О встрече с Качаловым я первым делом рассказала дома. Родители послушали с интересом, но восторга особенного не выразили – волновались, как сложится моя актерская судьба. Вскоре оказалось, что их опасения не напрасны: на меня несколько месяцев никто не обращал внимания. Сунули во все народные сцены, на том дело и остановилось. Во «Врагах» я за кулисами причитала молитвы за упокой души. В «Трех сестрах» мои роли тоже были незначительные. В одном акте я щебетала птичкой, в другом устраивала шум в печке и выходила в сцене с ряжеными, а в третьем акте имитировала шум пожара. Специальный диск вешался, обмотанный мягкой тряпкой, и нужно было в определенный момент спектакля его вращать – казалось, что к горящему дому подъезжает пожарная дружина. Наконец, в четвертом акте я залезала на колосники, чтобы над сценой раздался журавлиный крик. Это было в тот момент, когда Маша начинала свой чудесный монолог: «Летят перелетные птицы…» У меня были два фарфоровых блюдечка, которые нужно было ухватить особым образом и при ударе получался звук, похожий на полет птиц. Этим приемам учил нас Владимир Александрович Попов. В «Воскресении» я выходила в массовых сценах. Спектакль шел в очаровательных декорациях Владимира Дмитриева. Мне кто-то рассказывал, что когда шли репетиции, Дмитриев в сельской сцене повесил валенок на плетень. «Отлично!» – восхитился Немирович-Данченко. Валенок передавал колорит местечковости. Тогда художник решил повесить еще один валенок, но Немировичу-Данченко это не понравилось, потому что один валенок – образ, а два – это уже обувь. В том же спектакле роль «От автора» бесподобно играл Василий Иванович Качалов. Мне и сейчас кажется, что это была самая сложная роль спектакля. Он комментировал действие, обсуждал со зрителями поступки героев, наблюдал за персонажами… Орлов рассказывал мне, что у Качалова долго не складывался образ и, наконец, Немирович-Данченко попросил, чтобы тот взял в руки карандаш. Так была найдена отправная точка спектакля.
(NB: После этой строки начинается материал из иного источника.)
-- ==== Sys2Proof/Machine/PolyRing.lean ====
section
/-! DEFINITION. The polynomial ring commands (40_poly_ring.md, R73 to R80) and NOP. Each meaning of an accepted
command is its engine step from acceptance to completion (R109). -/

namespace Sys2Proof.Machine

/-- `rotl_N(b, i)` for b < 2^N, i < N (R12). -/
def rotlN (n b i : Nat) : Nat := ((b <<< i) ||| (b >>> (n - i))) % 2 ^ n

/-- R77's loop: for each set bit i of `a`, from least to most significant, XOR `b` rotated left by i. -/
def cyclicMul (n b a : Nat) : Nat :=
  (List.range n).foldl (fun acc i => if a.testBit i then acc ^^^ rotlN n b i else acc) 0

/-- NOP's effect (R73, R106): DONE, nothing else. -/
def State.runNop (s : State) : State := s.signalDone

/-- PZERO's effect (R74). -/
def State.runPzero (s : State) (d : Reg) : State := (s.setPoly d 0).complete

/-- PMOV's effect (R75). -/
def State.runPmov (s : State) (d a : Reg) : State := ((s.notePoly a).setPoly d (s.poly a)).complete

/-- PXOR's effect (R76): both sources are read before the destination is written (R107). -/
def State.runPxor (s : State) (d a b : Reg) : State :=
  (((s.notePoly a).notePoly b).setPoly d (s.poly a ^^^ s.poly b)).complete

/-- The convolution accumulator at its final value (R38, R77). -/
def State.setMulAcc (s : State) (v : Nat) : State := { s with mulAcc := v }

/-- PMUL's effect (R77): P[pa] is rotated, P[pb] is scanned. -/
def State.runPmul (s : State) (d a b : Reg) : State :=
  let acc := cyclicMul s.params.n (s.poly a) (s.poly b)
  ((((s.notePoly a).notePoly b).setMulAcc acc).setPoly d acc).complete

/-- LOADP's effect (R79): RANGE before any read, SERIALIZATION if a bit at position N or above is 1. -/
def State.runLoadp (s : State) (d : Reg) : State :=
  if !s.params.inBuf s.src s.params.nBytes then s.fail .range
  else
    let v := beValue (s.loadBytes s.src s.params.nBytes)
    let s1 := s.noteLoad s.src s.params.nBytes
    if 2 ^ s.params.n ≤ v then s1.fail .serialization else (s1.setPoly d v).complete

/-- STOREP's effect (R80). -/
def State.runStorep (s : State) (a : Reg) : State :=
  if !s.params.inBuf s.dst s.params.nBytes then s.fail .range
  else ((s.notePoly a).storeBytes s.dst (beBytes s.params.nBytes (s.poly a))).complete

/-- NOP (R73). -/
def execNop (s : State) : Host.Outcome State Fault Refusal := .next s.runNop

/-- PZERO pd (R74). -/
def execPzero (d : Reg) (s : State) : Host.Outcome State Fault Refusal := .next (s.runPzero d)

/-- PMOV pd, pa (R75). -/
def execPmov (d a : Reg) (s : State) : Host.Outcome State Fault Refusal := .next (s.runPmov d a)

/-- PXOR pd, pa, pb (R76). -/
def execPxor (d a b : Reg) (s : State) : Host.Outcome State Fault Refusal := .next (s.runPxor d a b)

/-- PMUL pd, pa, pb (R77). -/
def execPmul (d a b : Reg) (s : State) : Host.Outcome State Fault Refusal := .next (s.runPmul d a b)

/-- LOADP pd, src=ARG0 (R79). -/
def execLoadp (d : Reg) (s : State) : Host.Outcome State Fault Refusal := .next (s.runLoadp d)

/-- STOREP pa, dst=ARG2 (R80). -/
def execStorep (a : Reg) (s : State) : Host.Outcome State Fault Refusal := .next (s.runStorep a)

end Sys2Proof.Machine
end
Весной 1939 года мне поручили создавать в «Трех сестрах» закулисные шумы. А когда состоялась премьера и спектакль вошел в репертуар, за кулисами однажды оказался Немирович-Данченко: заканчивался антракт, и он со своим бессменным секретарем Ольгой Сергеевной Бокшанской спешили в зал. Вдруг Владимир Иванович остановился напротив меня и спросил: «Вы кто?» Я растерялась, покраснела и сказала: «Я по… пожар, Владимир Иванович». Бокшанская вмешалась в разговор: «Это Кира – Кира Иванова, молодая актриса. Идемте, Владимир Иванович, иначе я не успею усадить вас как следует». Немирович-Данченко засмеялся, погладил бороду и сказал: «Как занятно. Когда вы станете большой актрисой, обязательно напишите в мемуарах о нашей встрече и главное, что вы в моем спектакле «Три сестры» играли роль Пожара». Бокшанская не унималась: «Ну, идемте же скорее, Владимир Иванович». И они ушли… Это было единственное мое личное общение с великим режиссером.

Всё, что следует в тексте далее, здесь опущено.